- Task goal:
Locate, in the data below, the line that contains "c => ⟨0, 11, b, 0, c⟩" and the line that contains "c => ⟨2, 9, false, 0, c⟩"; reproduce exactly those two lines and every line between them, nothing more.

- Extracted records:
□ □ □ □ □

-- ==== Sys2Proof/Decode.lean ====
section
/-! DEFINITION. The command word of spec/30_encoding.md: its fields (R110), the decoder with the checks of R130 that
read the word alone (R122, R131), total on any word and rejecting by name, and the encoder (R120, R121, R135). -/

namespace Sys2Proof

/-- The fields of a command word as unsigned numbers (R110, R120). -/
structure CmdFields where
  /-- FAM, bits 31:28. -/
  fam : Nat
  /-- OP, bits 27:24. -/
  op : Nat
  /-- B, bit 23. -/
  b : Bool
  /-- L, bits 22:16. -/
  l : Nat
  /-- C, bits 15:0. -/
  c : Nat
  deriving DecidableEq, Repr

/-- Why a word names no command (R130, R131). Every reason raises ILLEGAL_COMMAND. -/
inductive DecodeError where
  /-- FAM is 5 to 15. -/
  | reservedFamily
  /-- OP is 13 to 15. -/
  | reservedOperation
  /-- PUT_TERM or GET_TERM with FAM other than CABAC. -/
  | termNotCabac
  /-- A field that R122 marks 0 is not zero. -/
  | unusedFieldNonZero
  deriving DecidableEq, Repr

/-- The fields of a word (R110). -/
def CmdFields.ofWord (w : Word) : CmdFields where
  fam := (w.extractLsb' 28 4).toNat
  op := (w.extractLsb' 24 4).toNat
  b := w.getLsbD 23
  l := (w.extractLsb' 16 7).toNat
  c := (w.extractLsb' 0 16).toNat

/-- The word with these fields (R110, R135). -/
def CmdFields.toWord (x : CmdFields) : Word :=
  BitVec.ofNat 32 (x.fam * 2 ^ 28 + x.op * 2 ^ 24 + x.b.toNat * 2 ^ 23 + x.l * 2 ^ 16 + x.c)

/-- The FAM code of a family (R110). -/
def Family.code : Family → Nat
  | .cabac => 0 | .vp8 => 1 | .rans => 2 | .fpaq0 => 3 | .fpaq0p => 4

/-- The family of a FAM code; `none` is reserved (R110, R131). -/
def Family.ofCode : Nat → Option Family
  | 0 => some .cabac | 1 => some .vp8 | 2 => some .rans | 3 => some .fpaq0 | 4 => some .fpaq0p
  | _ => none

/-- The OP code of an operation (R112). -/
def Op.code : Op → Nat
  | .openEnc => 0
  | .openDec => 1
  | .put => 2
  | .putBypass => 3
  | .putTerm => 4
  | .finish => 5
  | .get => 6
  | .getBypass => 7
  | .getTerm => 8
  | .ctxInit => 9
  | .ctxInitAll => 10
  | .ctxUpdate => 11
  | .ctxRead => 12

/-- The operation of an OP code; `none` is reserved (R112, R131). -/
def Op.ofCode : Nat → Option Op
  | 0 => some .openEnc
  | 1 => some .openDec
  | 2 => some .put
  | 3 => some .putBypass
  | 4 => some .putTerm
  | 5 => some .finish
  | 6 => some .get
  | 7 => some .getBypass
  | 8 => some .getTerm
  | 9 => some .ctxInit
  | 10 => some .ctxInitAll
  | 11 => some .ctxUpdate
  | 12 => some .ctxRead
  | _ => none

/-- Whether the operation uses field B: the bit b, or E for OPEN_DEC (R122). -/
def Op.usesB : Op → Bool
  | .openDec | .put | .putBypass | .putTerm | .ctxUpdate => true
  | .openEnc | .finish | .get | .getBypass | .getTerm | .ctxInit | .ctxInitAll | .ctxRead => false

/-- Whether the operation uses field L when the family is FPAQ0P: the lane, or N - 1 for an OPEN (R122). -/
def Op.usesL : Op → Bool
  | .openEnc | .openDec | .put | .putBypass | .get | .getBypass => true
  | .putTerm | .finish | .getTerm | .ctxInit | .ctxInitAll | .ctxUpdate | .ctxRead => false

/-- Whether the operation uses field C: the context index (R122). -/
def Op.usesC : Op → Bool
  | .put | .get | .ctxInit | .ctxUpdate | .ctxRead => true
  | .openEnc | .openDec | .putBypass | .putTerm | .finish | .getBypass | .getTerm | .ctxInitAll => false

/-- Every field that R122 marks 0 for this family and operation is zero. -/
def CmdFields.unusedZero (x : CmdFields) (f : Family) (o : Op) : Bool :=
  (o.usesB || !x.b) && ((o.usesL && f == .fpaq0p) || x.l == 0) && (o.usesC || x.c == 0)

/-- The command of a family and operation with its operands taken from B, L and C (R113, R120, R121); `none` for
the terminating-bin operations outside CABAC (R112). -/
def Instr.ofFields (f : Family) (o : Op) (b : Bool) (l c : Nat) : Option Instr :=
  match f with
  | .cabac =>
    match o with
    | .openEnc => some .cabacOpenEnc
    | .openDec => some (.cabacOpenDec b)
    | .put => some (.cabacPut b c)
    | .putBypass => some (.cabacPutBypass b)
    | .putTerm => some (.cabacPutTerm b)
    | .finish => some .cabacFinish
    | .get => some (.cabacGet c)
    | .getBypass => some .cabacGetBypass
    | .getTerm => some .cabacGetTerm
    | .ctxInit => some (.cabacCtxInit c)
    | .ctxInitAll => some .cabacCtxInitAll
    | .ctxUpdate => some (.cabacCtxUpdate b c)
    | .ctxRead => some (.cabacCtxRead c)
  | .vp8 =>
    match o with
    | .openEnc => some .vp8OpenEnc
    | .openDec => some (.vp8OpenDec b)
    | .put => some (.vp8Put b c)
    | .putBypass => some (.vp8PutBypass b)
    | .finish => some .vp8Finish
    | .get => some (.vp8Get c)
    | .getBypass => some .vp8GetBypass
    | .ctxInit => some (.vp8CtxInit c)
    | .ctxInitAll => some .vp8CtxInitAll
    | .ctxUpdate => some (.vp8CtxUpdate b c)
    | .ctxRead => some (.vp8CtxRead c)
    | .putTerm | .getTerm => none
  | .rans =>
    match o with
    | .openEnc => some .ransOpenEnc
    | .openDec => some (.ransOpenDec b)
    | .put => some (.ransPut b c)
    | .putBypass => some (.ransPutBypass b)
    | .finish => some .ransFinish
    | .get => some (.ransGet c)
    | .getBypass => some .ransGetBypass
    | .ctxInit => some (.ransCtxInit c)
    | .ctxInitAll => some .ransCtxInitAll
    | .ctxUpdate => some (.ransCtxUpdate b c)
    | .ctxRead => some (.ransCtxRead c)
    | .putTerm | .getTerm => none
  | .fpaq0 =>
    match o with
    | .openEnc => some .fpaq0OpenEnc
    | .openDec => some (.fpaq0OpenDec b)
    | .put => some (.fpaq0Put b c)
    | .putBypass => some (.fpaq0PutBypass b)
    | .finish => some .fpaq0Finish
    | .get => some (.fpaq0Get c)
    | .getBypass => some .fpaq0GetBypass
    | .ctxInit => some (.fpaq0CtxInit c)
    | .ctxInitAll => some .fpaq0CtxInitAll
    | .ctxUpdate => some (.fpaq0CtxUpdate b c)
    | .ctxRead => some (.fpaq0CtxRead c)
    | .putTerm | .getTerm => none
  | .fpaq0p =>
    match o with
    | .openEnc => some (.fpaq0pOpenEnc (l + 1))
    | .openDec => some (.fpaq0pOpenDec (l + 1) b)
    | .put => some (.fpaq0pPut l b c)
    | .putBypass => some (.fpaq0pPutBypass l b)
    | .finish => some .fpaq0pFinish
    | .get => some (.fpaq0pGet l c)
    | .getBypass => some (.fpaq0pGetBypass l)
    | .ctxInit => some (.fpaq0pCtxInit c)
    | .ctxInitAll => some .fpaq0pCtxInitAll
    | .ctxUpdate => some (.fpaq0pCtxUpdate b c)
    | .ctxRead => some (.fpaq0pCtxRead c)
    | .putTerm | .getTerm => none

/-- The decoder: the first three checks of R130, in its order, then the command. -/
def decode (w : Word) : Except DecodeError Instr :=
  let x := CmdFields.ofWord w
  match Family.ofCode x.fam, Op.ofCode x.op with
  | none, _ => .error .reservedFamily
  | some _, none => .error .reservedOperation
  | some f, some o =>
    match Instr.ofFields f o x.b x.l x.c with
    | none => .error .termNotCabac
    | some i => if x.unusedZero f o then .ok i else .error .unusedFieldNonZero

/-- The family of a command (R113). -/
def Instr.family : Instr → Family
  | .cabacOpenEnc => .cabac
  | .cabacOpenDec _ => .cabac
  | .cabacPut _ _ => .cabac
  | .cabacPutBypass _ => .cabac
  | .cabacPutTerm _ => .cabac
  | .cabacFinish => .cabac
  | .cabacGet _ => .cabac
  | .cabacGetBypass => .cabac
  | .cabacGetTerm => .cabac
  | .cabacCtxInit _ => .cabac
  | .cabacCtxInitAll => .cabac
  | .cabacCtxUpdate _ _ => .cabac
  | .cabacCtxRead _ => .cabac
  | .vp8OpenEnc => .vp8
  | .vp8OpenDec _ => .vp8
  | .vp8Put _ _ => .vp8
  | .vp8PutBypass _ => .vp8
  | .vp8Finish => .vp8
  | .vp8Get _ => .vp8
  | .vp8GetBypass => .vp8
  | .vp8CtxInit _ => .vp8
  | .vp8CtxInitAll => .vp8
  | .vp8CtxUpdate _ _ => .vp8
  | .vp8CtxRead _ => .vp8
  | .ransOpenEnc => .rans
  | .ransOpenDec _ => .rans
  | .ransPut _ _ => .rans
  | .ransPutBypass _ => .rans
  | .ransFinish => .rans
  | .ransGet _ => .rans
  | .ransGetBypass => .rans
  | .ransCtxInit _ => .rans
  | .ransCtxInitAll => .rans
  | .ransCtxUpdate _ _ => .rans
  | .ransCtxRead _ => .rans
  | .fpaq0OpenEnc => .fpaq0
  | .fpaq0OpenDec _ => .fpaq0
  | .fpaq0Put _ _ => .fpaq0
  | .fpaq0PutBypass _ => .fpaq0
  | .fpaq0Finish => .fpaq0
  | .fpaq0Get _ => .fpaq0
  | .fpaq0GetBypass => .fpaq0
  | .fpaq0CtxInit _ => .fpaq0
  | .fpaq0CtxInitAll => .fpaq0
  | .fpaq0CtxUpdate _ _ => .fpaq0
  | .fpaq0CtxRead _ => .fpaq0
  | .fpaq0pOpenEnc _ => .fpaq0p
  | .fpaq0pOpenDec _ _ => .fpaq0p
  | .fpaq0pPut _ _ _ => .fpaq0p
  | .fpaq0pPutBypass _ _ => .fpaq0p
  | .fpaq0pFinish => .fpaq0p
  | .fpaq0pGet _ _ => .fpaq0p
  | .fpaq0pGetBypass _ => .fpaq0p
  | .fpaq0pCtxInit _ => .fpaq0p
  | .fpaq0pCtxInitAll => .fpaq0p
  | .fpaq0pCtxUpdate _ _ => .fpaq0p
  | .fpaq0pCtxRead _ => .fpaq0p

/-- The operation of a command (R113). -/
def Instr.op : Instr → Op
  | .cabacOpenEnc => .openEnc
  | .cabacOpenDec _ => .openDec
  | .cabacPut _ _ => .put
  | .cabacPutBypass _ => .putBypass
  | .cabacPutTerm _ => .putTerm
  | .cabacFinish => .finish
  | .cabacGet _ => .get
  | .cabacGetBypass => .getBypass
  | .cabacGetTerm => .getTerm
  | .cabacCtxInit _ => .ctxInit
  | .cabacCtxInitAll => .ctxInitAll
  | .cabacCtxUpdate _ _ => .ctxUpdate
  | .cabacCtxRead _ => .ctxRead
  | .vp8OpenEnc => .openEnc
  | .vp8OpenDec _ => .openDec
  | .vp8Put _ _ => .put
  | .vp8PutBypass _ => .putBypass
  | .vp8Finish => .finish
  | .vp8Get _ => .get
  | .vp8GetBypass => .getBypass
  | .vp8CtxInit _ => .ctxInit
  | .vp8CtxInitAll => .ctxInitAll
  | .vp8CtxUpdate _ _ => .ctxUpdate
  | .vp8CtxRead _ => .ctxRead
  | .ransOpenEnc => .openEnc
  | .ransOpenDec _ => .openDec
  | .ransPut _ _ => .put
  | .ransPutBypass _ => .putBypass
  | .ransFinish => .finish
  | .ransGet _ => .get
  | .ransGetBypass => .getBypass
  | .ransCtxInit _ => .ctxInit
  | .ransCtxInitAll => .ctxInitAll
  | .ransCtxUpdate _ _ => .ctxUpdate
  | .ransCtxRead _ => .ctxRead
  | .fpaq0OpenEnc => .openEnc
  | .fpaq0OpenDec _ => .openDec
  | .fpaq0Put _ _ => .put
  | .fpaq0PutBypass _ => .putBypass
  | .fpaq0Finish => .finish
  | .fpaq0Get _ => .get
  | .fpaq0GetBypass => .getBypass
  | .fpaq0CtxInit _ => .ctxInit
  | .fpaq0CtxInitAll => .ctxInitAll
  | .fpaq0CtxUpdate _ _ => .ctxUpdate
  | .fpaq0CtxRead _ => .ctxRead
  | .fpaq0pOpenEnc _ => .openEnc
  | .fpaq0pOpenDec _ _ => .openDec
  | .fpaq0pPut _ _ _ => .put
  | .fpaq0pPutBypass _ _ => .putBypass
  | .fpaq0pFinish => .finish
  | .fpaq0pGet _ _ => .get
  | .fpaq0pGetBypass _ => .getBypass
  | .fpaq0pCtxInit _ => .ctxInit
  | .fpaq0pCtxInitAll => .ctxInitAll
  | .fpaq0pCtxUpdate _ _ => .ctxUpdate
  | .fpaq0pCtxRead _ => .ctxRead

/-- The fields a command is encoded with (R120, R121, R122): an unused field is 0, L of an FPAQ0P OPEN is N - 1. -/
def Instr.fields : Instr → CmdFields
  | .cabacOpenEnc => ⟨0, 0, false, 0, 0⟩
  | .cabacOpenDec eof => ⟨0, 1, eof, 0, 0⟩
  | .cabacPut b c => ⟨0, 2, b, 0, c⟩
  | .cabacPutBypass b => ⟨0, 3, b, 0, 0⟩
  | .cabacPutTerm b => ⟨0, 4, b, 0, 0⟩
  | .cabacFinish => ⟨0, 5, false, 0, 0⟩
  | .cabacGet c => ⟨0, 6, false, 0, c⟩
  | .cabacGetBypass => ⟨0, 7, false, 0, 0⟩
  | .cabacGetTerm => ⟨0, 8, false, 0, 0⟩
  | .cabacCtxInit c => ⟨0, 9, false, 0, c⟩
  | .cabacCtxInitAll => ⟨0, 10, false, 0, 0⟩
  | .cabacCtxUpdate b c => ⟨0, 11, b, 0, c⟩
  | .cabacCtxRead c => ⟨0, 12, false, 0, c⟩
  | .vp8OpenEnc => ⟨1, 0, false, 0, 0⟩
  | .vp8OpenDec eof => ⟨1, 1, eof, 0, 0⟩
  | .vp8Put b c => ⟨1, 2, b, 0, c⟩
  | .vp8PutBypass b => ⟨1, 3, b, 0, 0⟩
  | .vp8Finish => ⟨1, 5, false, 0, 0⟩
  | .vp8Get c => ⟨1, 6, false, 0, c⟩
  | .vp8GetBypass => ⟨1, 7, false, 0, 0⟩
  | .vp8CtxInit c => ⟨1, 9, false, 0, c⟩
  | .vp8CtxInitAll => ⟨1, 10, false, 0, 0⟩
  | .vp8CtxUpdate b c => ⟨1, 11, b, 0, c⟩
  | .vp8CtxRead c => ⟨1, 12, false, 0, c⟩
  | .ransOpenEnc => ⟨2, 0, false, 0, 0⟩
  | .ransOpenDec eof => ⟨2, 1, eof, 0, 0⟩
  | .ransPut b c => ⟨2, 2, b, 0, c⟩
  | .ransPutBypass b => ⟨2, 3, b, 0, 0⟩
  | .ransFinish => ⟨2, 5, false, 0, 0⟩
  | .ransGet c => ⟨2, 6, false, 0, c⟩
  | .ransGetBypass => ⟨2, 7, false, 0, 0⟩
  | .ransCtxInit c => ⟨2, 9, false, 0, c⟩
  | .ransCtxInitAll => ⟨2, 10, false, 0, 0⟩
  | .ransCtxUpdate b c => ⟨2, 11, b, 0, c⟩
  | .ransCtxRead c => ⟨2, 12, false, 0, c⟩
  | .fpaq0OpenEnc => ⟨3, 0, false, 0, 0⟩
  | .fpaq0OpenDec eof => ⟨3, 1, eof, 0, 0⟩
  | .fpaq0Put b c => ⟨3, 2, b, 0, c⟩
  | .fpaq0PutBypass b => ⟨3, 3, b, 0, 0⟩
  | .fpaq0Finish => ⟨3, 5, false, 0, 0⟩
  | .fpaq0Get c => ⟨3, 6, false, 0, c⟩
  | .fpaq0GetBypass => ⟨3, 7, false, 0, 0⟩
  | .fpaq0CtxInit c => ⟨3, 9, false, 0, c⟩
  | .fpaq0CtxInitAll => ⟨3, 10, false, 0, 0⟩
  | .fpaq0CtxUpdate b c => ⟨3, 11, b, 0, c⟩
  | .fpaq0CtxRead c => ⟨3, 12, false, 0, c⟩
  | .fpaq0pOpenEnc n => ⟨4, 0, false, n - 1, 0⟩
  | .fpaq0pOpenDec n eof => ⟨4, 1, eof, n - 1, 0⟩
  | .fpaq0pPut l b c => ⟨4, 2, b, l, c⟩
  | .fpaq0pPutBypass l b => ⟨4, 3, b, l, 0⟩
  | .fpaq0pFinish => ⟨4, 5, false, 0, 0⟩
  | .fpaq0pGet l c => ⟨4, 6, false, l, c⟩
  | .fpaq0pGetBypass l => ⟨4, 7, false, l, 0⟩
  | .fpaq0pCtxInit c => ⟨4, 9, false, 0, c⟩
  | .fpaq0pCtxInitAll => ⟨4, 10, false, 0, 0⟩
  | .fpaq0pCtxUpdate b c => ⟨4, 11, b, 0, c⟩
  | .fpaq0pCtxRead c => ⟨4, 12, false, 0, c⟩

/-- The encoder: the command word of a well-formed command (R110, R135). -/
def encode (i : Instr) : Word :=
  i.fields.toWord

/-- The command the decoder reads from a table word of `nbits` bits (fixed name). The command word is one 32-bit
value without a byte order (R111). -/
def decodeTableWord (nbits w : Nat) : Option Instr :=
  match decode (BitVec.ofNat 32 (w % 2 ^ nbits)) with
  | .ok i => some i
  | .error _ => none

end Sys2Proof
end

□ □ □ □ □

- Written solution:
  | .cabacCtxUpdate b c => ⟨0, 11, b, 0, c⟩
  | .cabacCtxRead c => ⟨0, 12, false, 0, c⟩
  | .vp8OpenEnc => ⟨1, 0, false, 0, 0⟩
  | .vp8OpenDec eof => ⟨1, 1, eof, 0, 0⟩
  | .vp8Put b c => ⟨1, 2, b, 0, c⟩
  | .vp8PutBypass b => ⟨1, 3, b, 0, 0⟩
  | .vp8Finish => ⟨1, 5, false, 0, 0⟩
  | .vp8Get c => ⟨1, 6, false, 0, c⟩
  | .vp8GetBypass => ⟨1, 7, false, 0, 0⟩
  | .vp8CtxInit c => ⟨1, 9, false, 0, c⟩
  | .vp8CtxInitAll => ⟨1, 10, false, 0, 0⟩
  | .vp8CtxUpdate b c => ⟨1, 11, b, 0, c⟩
  | .vp8CtxRead c => ⟨1, 12, false, 0, c⟩
  | .ransOpenEnc => ⟨2, 0, false, 0, 0⟩
  | .ransOpenDec eof => ⟨2, 1, eof, 0, 0⟩
  | .ransPut b c => ⟨2, 2, b, 0, c⟩
  | .ransPutBypass b => ⟨2, 3, b, 0, 0⟩
  | .ransFinish => ⟨2, 5, false, 0, 0⟩
  | .ransGet c => ⟨2, 6, false, 0, c⟩
  | .ransGetBypass => ⟨2, 7, false, 0, 0⟩
  | .ransCtxInit c => ⟨2, 9, false, 0, c⟩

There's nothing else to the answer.